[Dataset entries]
<<<<

/-- One ill-formed term for each check of the commands, part 3: the check refuses it. -/
theorem test_ill_formed_3 : ([
    .stepOverrun 1 0 0 (2 ^ 32), .eventSend 64, .eventResendTimeout 64, .lldpTick 8, .lldpRx 8 [],
    .lldpRx 0 (List.replicate 1501 0), .neighborDiscoveryRx 8 true 0 0 0, .neighborDiscoveryRx 0 true (2 ^ 48) 0 0,
    .neighborDiscoveryRx 0 true 0 (2 ^ 128) 0, .neighborDiscoveryRx 0 true 0 0 (2 ^ 128),
    .icmpEchoRx 8 0 0 0 0 0 [], .icmpEchoRx 0 (2 ^ 48) 0 0 0 0 [], .icmpEchoRx 0 0 (2 ^ 128) 0 0 0 [],
    .icmpEchoRx 0 0 0 (2 ^ 128) 0 0 [], .icmpEchoRx 0 0 0 0 (2 ^ 16) 0 [], .icmpEchoRx 0 0 0 0 0 (2 ^ 16) [],
    .packetTooBigRx 0 (2 ^ 32), .mgmtPortLinkChange 8 true, .l1Overrun 0 0 0 0, .l1Overrun 1 0 256 0,
    .engineReset 0 0 true, .l2Overrun 0 0, .scopeReset 2 true, .l3Overrun 2, .watchdogExpiry (4),
    .linkSetSid { oper with mailbox := 64 } 0, .linkSetSid oper (2 ^ 32),
    .linkNeighbours { oper with mailbox := 64 }, .linkLldp { oper with mailbox := 64 } 0, .linkLldp oper (2 ^ 32),
    .linkFibreLength { oper with mailbox := 64 } [], .linkFibreLength oper [(2 ^ 32, 0)],
    .linkFibreLength oper [(0, 2 ^ 32)], .linkLoopback { oper with mailbox := 64 } 0 0 true,
    .linkLoopback oper (2 ^ 32) 0 true, .linkLoopback oper 0 (2 ^ 32) true,
    .linkCommission { oper with mailbox := 64 } 0 [], .linkCommission oper (2 ^ 32) [],
    .linkCommission oper 0 [(2 ^ 32)], .linkSpareMode { oper with mailbox := 64 } true,
    .linkBayReturn { oper with mailbox := 64 } 0, .linkBayReturn oper (2 ^ 32),
    .linkRingRecord { oper with mailbox := 64 } 0, .linkRingRecord oper (2 ^ 32),
    .portWidth { oper with mailbox := 64 } [], .portWidth oper [(2 ^ 32, 0)], .portWidth oper [(0, 2 ^ 32)],
    .portCompat { oper with mailbox := 64 } 0 true, .portCompat oper (2 ^ 32) true,
    .portMode { oper with mailbox := 64 } 0 0, .portMode oper (2 ^ 32) 0, .portMode oper 0 (2 ^ 32),
    .portSample { oper with mailbox := 64 } 0 0, .portSample oper (2 ^ 32) 0, .portSample oper 0 (2 ^ 32),
    .portStale { oper with mailbox := 64 } 0 0 0, .portStale oper (2 ^ 32) 0 0, .portStale oper 0 (2 ^ 32) 0,
    .portStale oper 0 0 (2 ^ 32), .portHuskWait { oper with mailbox := 64 } 0 0 0, .portHuskWait oper (2 ^ 32) 0 0,
    .portHuskWait oper 0 (2 ^ 32) 0, .portHuskWait oper 0 0 (2 ^ 32), .portRetrain { oper with mailbox := 64 } 0,
    .portRetrain oper (2 ^ 32), .portLane { oper with mailbox := 64 } 0 0 true, .portLane oper (2 ^ 32) 0 true,
    .portLane oper 0 (2 ^ 32) true, .portState { oper with mailbox := 64 } 0, .portState oper (2 ^ 32),
    .tableWrite { oper with mailbox := 64 } 0 0 0 [] true, .tableWrite oper (2 ^ 32) 0 0 [] true,
    .tableWrite oper 0 (2 ^ 32) 0 [] true, .tableWrite oper 0 0 (2 ^ 32) [] true,
    .tableWrite oper 0 0 0 [⟨2 ^ 32, []⟩] true, .tableRead { oper with mailbox := 64 } 0 0 0 0,
    .tableRead oper (2 ^ 32) 0 0 0, .tableRead oper 0 (2 ^ 32) 0 0, .tableRead oper 0 0 (2 ^ 32) 0,
    .tableRead oper 0 0 0 (2 ^ 32), .tablePurge { oper with mailbox := 64 } 0 0 0, .tablePurge oper (2 ^ 32) 0 0,
    .tablePurge oper 0 (2 ^ 32) 0, .tablePurge oper 0 0 (2 ^ 32),
    .tableParams { oper with mailbox := 64 } 0 ⟨0, 0, 2048, 2049, 4, false, 1000⟩,
    .tableParams oper (2 ^ 32) ⟨0, 0, 2048, 2049, 4, false, 1000⟩,
    .tablePartition { oper with mailbox := 64 } 0 0 []] : List Instr).any Instr.wellFormed = false := by decide +kernel

/-- One ill-formed term for each check of the commands, part 4: the check refuses it. -/
theorem test_ill_formed_4 : ([
    .tablePartition oper (2 ^ 32) 0 [], .tableFence { oper with mailbox := 64 } 0 [], .tableFence oper (2 ^ 32) [],
    .tableFence oper 0 [(2 ^ 32)], .tableAdvance { oper with mailbox := 64 } 0 0, .tableAdvance oper (2 ^ 32) 0,
    .tableAdvance oper 0 (2 ^ 32), .tableOpen { oper with mailbox := 64 } 0, .tableOpen oper (2 ^ 32),
    .tableRootPriority { oper with mailbox := 64 } 0, .tableRootPriority oper (2 ^ 32),
    .classCreditWeight { oper with mailbox := 64 } 0 [], .classCreditWeight oper (2 ^ 32) [],
    .classCreditWeight oper 0 [(2 ^ 32)], .classSched { oper with mailbox := 64 } 0 [] [] 0,
    .classSched oper (2 ^ 32) [] [] 0, .classSched oper 0 [(2 ^ 32)] [] 0, .classSched oper 0 [] [(2 ^ 32)] 0,
    .classSched oper 0 [] [] (2 ^ 32), .classShaper { oper with mailbox := 64 } 0 0 ⟨false, 1000, 65536⟩,
    .classShaper oper (2 ^ 32) 0 ⟨false, 1000, 65536⟩, .classShaper oper 0 (2 ^ 32) ⟨false, 1000, 65536⟩,
    .classMarker { oper with mailbox := 64 } 0 0 ⟨true, 100, 8240, 200, 8240⟩,
    .classMarker oper (2 ^ 32) 0 ⟨true, 100, 8240, 200, 8240⟩,
    .classMarker oper 0 (2 ^ 32) ⟨true, 100, 8240, 200, 8240⟩, .classProfile { oper with mailbox := 64 } 0 [],
    .classProfile oper (2 ^ 32) [], .classQueue { oper with mailbox := 64 } 0 0 0 0 0,
    .classQueue oper (2 ^ 32) 0 0 0 0, .classQueue oper 0 (2 ^ 32) 0 0 0, .classQueue oper 0 0 (2 ^ 32) 0 0,
    .classQueue oper 0 0 0 (2 ^ 32) 0, .classQueue oper 0 0 0 0 (2 ^ 32),
    .classBudget { oper with mailbox := 64 } 0 [] true, .classBudget oper (2 ^ 32) [] true,
    .classBudget oper 0 [(2 ^ 32)] true, .classBudgetRead { oper with mailbox := 64 },
    .loafGroupDefine { oper with mailbox := 64 } 0 0 [] [], .loafGroupDefine oper (2 ^ 32) 0 [] [],
    .loafGroupDefine oper 0 (2 ^ 32) [] [], .loafGroupDefine oper 0 0 [(2 ^ 32)] [],
    .loafGroupDefine oper 0 0 [] [(2 ^ 32)], .loafGroupDelete { oper with mailbox := 64 } 0,
    .loafGroupDelete oper (2 ^ 32), .loafLive { oper with mailbox := 64 } 0 0 [], .loafLive oper (2 ^ 32) 0 [],
    .loafLive oper 0 (2 ^ 32) [], .loafOpen { oper with mailbox := 64 } 0 open0, .loafOpen oper (2 ^ 32) open0,
    .loafClose { oper with mailbox := 64 } 0 0 0, .loafClose oper (2 ^ 32) 0 0, .loafClose oper 0 (2 ^ 32) 0,
    .loafClose oper 0 0 (2 ^ 32), .loafAbortCommand { oper with mailbox := 64 } 0 0,
    .loafAbortCommand oper (2 ^ 32) 0, .loafAbortCommand oper 0 (2 ^ 32),
    .loafMemberLost { oper with mailbox := 64 } 0 0, .loafMemberLost oper (2 ^ 32) 0,
    .loafMemberLost oper 0 (2 ^ 32), .loafSizing { oper with mailbox := 64 } 0 0 0, .loafSizing oper (2 ^ 32) 0 0,
    .loafSizing oper 0 (2 ^ 32) 0, .loafSizing oper 0 0 (2 ^ 32),
    .loafKnead { oper with mailbox := 64 } 0 0 true 0, .loafKnead oper (2 ^ 32) 0 true 0,
    .loafKnead oper 0 (2 ^ 32) true 0, .loafKnead oper 0 0 true (2 ^ 32),
    .loafRecipes { oper with mailbox := 64 } 0, .loafRecipes oper (2 ^ 32),
    .millAlloc { oper with mailbox := 64 } 0 0, .millAlloc oper (2 ^ 32) 0, .millAlloc oper 0 (2 ^ 32),
    .millLoad { oper with mailbox := 64 } 0 0 0 [] [], .millLoad oper (2 ^ 32) 0 0 [] [],
    .millLoad oper 0 (2 ^ 32) 0 [] [], .millLoad oper 0 0 (2 ^ 32) [] [], .millRun { oper with mailbox := 64 } 0,
    .millRun oper (2 ^ 32), .millStop { oper with mailbox := 64 } 0, .millStop oper (2 ^ 32),
    .millContext { oper with mailbox := 64 } 0 dispatch0, .millContext oper (2 ^ 32) dispatch0,
    .millReplicas { oper with mailbox := 64 } 0 0 [], .millReplicas oper (2 ^ 32) 0 [],
    .millReplicas oper 0 (2 ^ 32) [], .millReplicas oper 0 0 [(2 ^ 32, 0)], .millReplicas oper 0 0 [(0, 2 ^ 32)]] : List Instr).any Instr.wellFormed = false := by decide +kernel

/-- One ill-formed term for each check of the commands, part 5: the check refuses it. -/
theorem test_ill_formed_5 : ([
    .millWeights { oper with mailbox := 64 } 0 0 0 0 0 0 0 [], .millWeights oper (2 ^ 32) 0 0 0 0 0 0 [],
    .millWeights oper 0 (2 ^ 32) 0 0 0 0 0 [], .millWeights oper 0 0 (2 ^ 32) 0 0 0 0 [],
    .millWeights oper 0 0 0 (2 ^ 32) 0 0 0 [], .millWeights oper 0 0 0 0 (2 ^ 32) 0 0 [],
    .millWeights oper 0 0 0 0 0 (2 ^ 32) 0 [], .millWeights oper 0 0 0 0 0 0 (2 ^ 64) [],
    .millRestore { oper with mailbox := 64 } 0 0, .millRestore oper (2 ^ 32) 0, .millRestore oper 0 (2 ^ 32),
    .millEnable { oper with mailbox := 64 } true 0, .millEnable oper true (2 ^ 32),
    .granaryCreate { oper with mailbox := 64 } region0 0 0, .granaryCreate oper region0 (2 ^ 32) 0,
    .granaryCreate oper region0 0 (2 ^ 32), .granaryFree { oper with mailbox := 64 } 0, .granaryFree oper (2 ^ 32),
    .granarySet { oper with mailbox := 64 } 0 region0, .granarySet oper (2 ^ 32) region0,
    .granaryQuery { oper with mailbox := 64 } 0, .granaryQuery oper (2 ^ 32),
    .granaryMirrorOpen { oper with mailbox := 64 } 0 0 ⟨1, 2, 3, 4⟩ 0 0 [],
    .granaryMirrorOpen oper (2 ^ 64) 0 ⟨1, 2, 3, 4⟩ 0 0 [], .granaryMirrorOpen oper 0 (2 ^ 32) ⟨1, 2, 3, 4⟩ 0 0 [],
    .granaryMirrorOpen oper 0 0 ⟨2 ^ 32, 0, 0, 0⟩ 0 0 [], .granaryMirrorOpen oper 0 0 ⟨1, 2, 3, 4⟩ (2 ^ 64) 0 [],
    .granaryMirrorOpen oper 0 0 ⟨1, 2, 3, 4⟩ 0 (2 ^ 64) [],
    .granaryMirrorOpen oper 0 0 ⟨1, 2, 3, 4⟩ 0 0 [(2 ^ 32)],
    .granaryMirrorCommit { oper with mailbox := 64 } 0 0 0, .granaryMirrorCommit oper (2 ^ 64) 0 0,
    .granaryMirrorCommit oper 0 (2 ^ 64) 0, .granaryMirrorQuery { oper with mailbox := 64 } 0,
    .granaryMirrorQuery oper (2 ^ 64), .granaryMirrorClose { oper with mailbox := 64 } 0,
    .granaryMirrorClose oper (2 ^ 64), .granaryChannelBind { oper with mailbox := 64 } 0 0 0,
    .granaryChannelBind oper (2 ^ 32) 0 0, .granaryChannelBind oper 0 (2 ^ 32) 0,
    .granaryChannelBind oper 0 0 (2 ^ 32), .granaryChannelSet { oper with mailbox := 64 } 0 chan0,
    .granaryChannelSet oper (2 ^ 32) chan0, .granaryChannelStart { oper with mailbox := 64 } 0,
    .granaryChannelStart oper (2 ^ 32), .granaryChannelStop { oper with mailbox := 64 } 0 0,
    .granaryChannelStop oper (2 ^ 32) 0, .granaryChannelStop oper 0 (2 ^ 32),
    .granaryEnable { oper with mailbox := 64 } true 0, .granaryEnable oper true (2 ^ 32),
    .gristLoad { oper with mailbox := 64 } 0 prm0, .gristLoad oper (2 ^ 32) prm0,
    .gristStart { oper with mailbox := 64 } 0, .gristStart oper (2 ^ 32), .gristStop { oper with mailbox := 64 } 0,
    .gristStop oper (2 ^ 32), .gristUnload { oper with mailbox := 64 } 0, .gristUnload oper (2 ^ 32),
    .gristStatus { oper with mailbox := 64 } 0, .gristStatus oper (2 ^ 32),
    .winnowPolicy { oper with mailbox := 64 } 0 policy0, .winnowPolicy oper (2 ^ 32) policy0,
    .winnowPolicy oper 0 { policy0 with diversity := 2 ^ 32 }, .winnowTags { oper with mailbox := 64 } [],
    .winnowTags oper [(2 ^ 32, 0, ⟨0, 0, 0, 0⟩)], .winnowTags oper [(0, 2 ^ 32, ⟨0, 0, 0, 0⟩)],
    .winnowTags oper [(0, 0, ⟨2 ^ 32, 0, 0, 0⟩)], .winnowPin { oper with mailbox := 64 } (.crustPair 0 0 1),
    .winnowUnpin { oper with mailbox := 64 } (.crustPair 0 0 1),
    .winnowCrustMask { oper with mailbox := 64 } 0 ⟨true, 4, 0, 150, 50⟩,
    .winnowCrustMask oper (2 ^ 32) ⟨true, 4, 0, 150, 50⟩, .winnowLog { oper with mailbox := 64 } 0 0,
    .winnowLog oper (2 ^ 32) 0, .winnowLog oper 0 (2 ^ 32), .timeTie { oper with mailbox := 64 } 0 0 0,
    .timeTie oper (2 ^ 32) 0 0, .timeTie oper 0 (2 ^ 32) 0, .timeTie oper 0 0 (2 ^ 96),
    .timeAcceptStep { oper with mailbox := 64 } 0, .timeAcceptStep oper (2 ^ 32),
    .timeThresh { oper with mailbox := 64 } 0, .timeThresh oper (2 ^ 32),
    .timeAsym { oper with mailbox := 64 } 0 0, .timeAsym oper (2 ^ 32) 0, .timeAsym oper 0 (-2 ^ 31 - 1),
    .timeAsym oper 0 (2 ^ 31), .timePriority { oper with mailbox := 64 } 0, .timePriority oper (2 ^ 32)] : List Instr).any Instr.wellFormed = false := by decide +kernel

/-- One ill-formed term for each check of the commands, part 6: the check refuses it. -/
theorem test_ill_formed_6 : ([
    .timePps { oper with mailbox := 64 } true, .timeLaunchRead { oper with mailbox := 64 } 0,
    .timeLaunchRead oper (2 ^ 32), .timeStatus { oper with mailbox := 64 },
    .counterRead { oper with mailbox := 64 } [], .counterRead oper [(2 ^ 32)],
    .counterSnapshot { oper with mailbox := 64 } [], .counterSnapshot oper [(2 ^ 32)],
    .counterFilter { oper with mailbox := 64 } filter0, .crumbRead { oper with mailbox := 64 } 0 0,
    .crumbRead oper (2 ^ 64) 0, .crumbRead oper 0 (2 ^ 32), .crumbDump { oper with mailbox := 64 },
    .crumbTrace { oper with mailbox := 64 } 0 true 0, .crumbTrace oper (2 ^ 32) true 0,
    .crumbTrace oper 0 true (2 ^ 32), .resetContext { oper with mailbox := 64 } 0 0 0,
    .resetContext oper (2 ^ 32) 0 0, .resetContext oper 0 (2 ^ 32) 0, .resetContext oper 0 0 (2 ^ 32),
    .resetEngine { oper with mailbox := 64 } 0 true, .resetSlice { oper with mailbox := 64 } 0 true,
    .resetSlice oper (2 ^ 32) true, .resetChip { oper with mailbox := 64 },
    .resetCycle { oper with mailbox := 64 }, .quorumList { oper with mailbox := 64 },
    .quorumApprove { oper with mailbox := 64 } 0 true 0, .quorumApprove oper (2 ^ 32) true 0,
    .quorumApprove oper 0 true (2 ^ 1056), .quorumWithdraw { oper with mailbox := 64 } 0,
    .quorumWithdraw oper (2 ^ 32), .keySession { oper with mailbox := 64 } (List.replicate 133 0) 0,
    .keySession oper [] 0, .keySession oper (List.replicate 133 0) (2 ^ 256),
    .keyLoad { oper with mailbox := 64 } 0 true 0 0 [], .keyLoad oper (2 ^ 32) true 0 0 [],
    .keyLoad oper 0 true (2 ^ 32) 0 [], .keyLoad oper 0 true 0 (2 ^ 64) [],
    .keyBind { oper with mailbox := 64 } true 0 0 0 0, .keyBind oper true (2 ^ 32) 0 0 0,
    .keyBind oper true 0 (2 ^ 32) 0 0, .keyBind oper true 0 0 (2 ^ 32) 0, .keyBind oper true 0 0 0 (2 ^ 32),
    .keyZeroize { oper with mailbox := 64 } true 0, .keyZeroize oper true (2 ^ 32),
    .attestReport { oper with mailbox := 64 } 0, .attestReport oper (2 ^ 256),
    .attestChain { oper with mailbox := 64 }, .powerCap { oper with mailbox := 64 } 0, .powerCap oper (2 ^ 32),
    .powerStatus { oper with mailbox := 64 }, .fwCaps { oper with mailbox := 64 },
    .fwInfo { oper with mailbox := 64 }, .fwUpdate { oper with mailbox := 64 } 0 0, .fwUpdate oper (2 ^ 32) 0,
    .fwUpdate oper 0 (2 ^ 512), .fwStage { oper with mailbox := 64 } 0 [], .fwStage oper (2 ^ 32) [],
    .fwStage oper 0 (List.replicate 65533 0), .fwCredit { oper with mailbox := 64 } 0 0, .fwCredit oper (2 ^ 32) 0,
    .fwCredit oper 0 (2 ^ 32), .fwBindMailbox { oper with mailbox := 64 } 0 0 0, .fwBindMailbox oper (2 ^ 32) 0 0,
    .fwBindMailbox oper 0 (2 ^ 32) 0, .fwBindMailbox oper 0 0 (2 ^ 256),
    .fwCredential { oper with mailbox := 64 } true .operator 0, .fwCredential oper true .operator (2 ^ 256),
    .fwNetwork { oper with mailbox := 64 } 0 0 0 0, .fwNetwork oper (2 ^ 32) 0 0 0,
    .fwNetwork oper 0 (2 ^ 128) 0 0, .fwNetwork oper 0 0 (2 ^ 32) 0, .fwNetwork oper 0 0 0 (2 ^ 32),
    .fwRegRead { oper with mailbox := 64 } 0 0, .fwRegRead oper (2 ^ 32) 0, .fwRegRead oper 0 (2 ^ 32),
    .fwRegWrite { oper with mailbox := 64 } 0 0 0, .fwRegWrite oper (2 ^ 32) 0 0,
    .fwDebugUnlock { oper with mailbox := 64 } 0 0, .fwDebugUnlock oper (2 ^ 32) 0, .fwDebugUnlock oper 0 (2 ^ 32),
    .baySelfTestDone 10] : List Instr).any Instr.wellFormed = false := by decide +kernel
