-- ==== Sys2Proof/Machine/Resets.lean ====
section
/-! DEFINITION. The meanings of the two resets and of the configuration load's reads. -/

namespace Sys2Proof.Machine

/-- POWER_ON (R181, R113). -/
def execPowerOn (sync : Bool) : State → Host.Outcome State Fault Refusal := event (resetBlock sync)

/-- Whether the open transaction is a RESTART event. -/
def Transaction.isRestart : Transaction → Bool
  | .restart _ => true
  | .idle | .take .. | .report .. | .attention .. | .changes .. => false

/-- `n` bytes of the outcome are wholly clocked out, TAKEN and then zero bytes (R165, R166). Once the outcome is out the
rise of select is the reset, which will find the sync input as `sync` says. -/
def restartBytes (n : Nat) (sync : Bool) (s : State) : State :=
  if n = 0 then s else (s.emit (clockedOut n [OutcomeCode.taken.byte])).inTransaction (.restart (some sync))

/-- A RESTART, whole or in parts (R165, R166). -/
def restartEvent (c : RestartClocking) (s : State) : State :=
  match c with
  | .through n sync => selectRises (restartBytes n sync (opened (fun _ => .restart none) s))
  | .opens => opened (fun _ => .restart none) s
  | .firstBit => s
  | .lastBit sync => if s.port.transaction.isRestart then restartBytes 1 sync s else s

/-- RESTART: TAKEN in every station state; the reset comes at the select rise after the outcome byte is wholly
clocked out, and a rise before that aborts it (R166). -/
def execRestart (c : RestartClocking) : State → Host.Outcome State Fault Refusal := event (restartEvent c)

/-- LOAD_READ_ARRIVES (R177, R178, R179, R180). -/
def execLoadReadArrives (bytes : Vector Byte 32) : State → Host.Outcome State Fault Refusal :=
  event (loadBytes bytes.toList)

end Sys2Proof.Machine
end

>>>>

EXERCISE >>
Your answer should consist only of the lines above between the line holding "(2 ^ 32), .granaryChannelSet" and the line holding "0, .gristUnload oper", inclusive, each transcribed exactly.

TASK ANSWER >>
    .granaryChannelBind oper 0 0 (2 ^ 32), .granaryChannelSet { oper with mailbox := 64 } 0 chan0,
    .granaryChannelSet oper (2 ^ 32) chan0, .granaryChannelStart { oper with mailbox := 64 } 0,
    .granaryChannelStart oper (2 ^ 32), .granaryChannelStop { oper with mailbox := 64 } 0 0,
    .granaryChannelStop oper (2 ^ 32) 0, .granaryChannelStop oper 0 (2 ^ 32),
    .granaryEnable { oper with mailbox := 64 } true 0, .granaryEnable oper true (2 ^ 32),
    .gristLoad { oper with mailbox := 64 } 0 prm0, .gristLoad oper (2 ^ 32) prm0,
    .gristStart { oper with mailbox := 64 } 0, .gristStart oper (2 ^ 32), .gristStop { oper with mailbox := 64 } 0,
    .gristStop oper (2 ^ 32), .gristUnload { oper with mailbox := 64 } 0, .gristUnload oper (2 ^ 32),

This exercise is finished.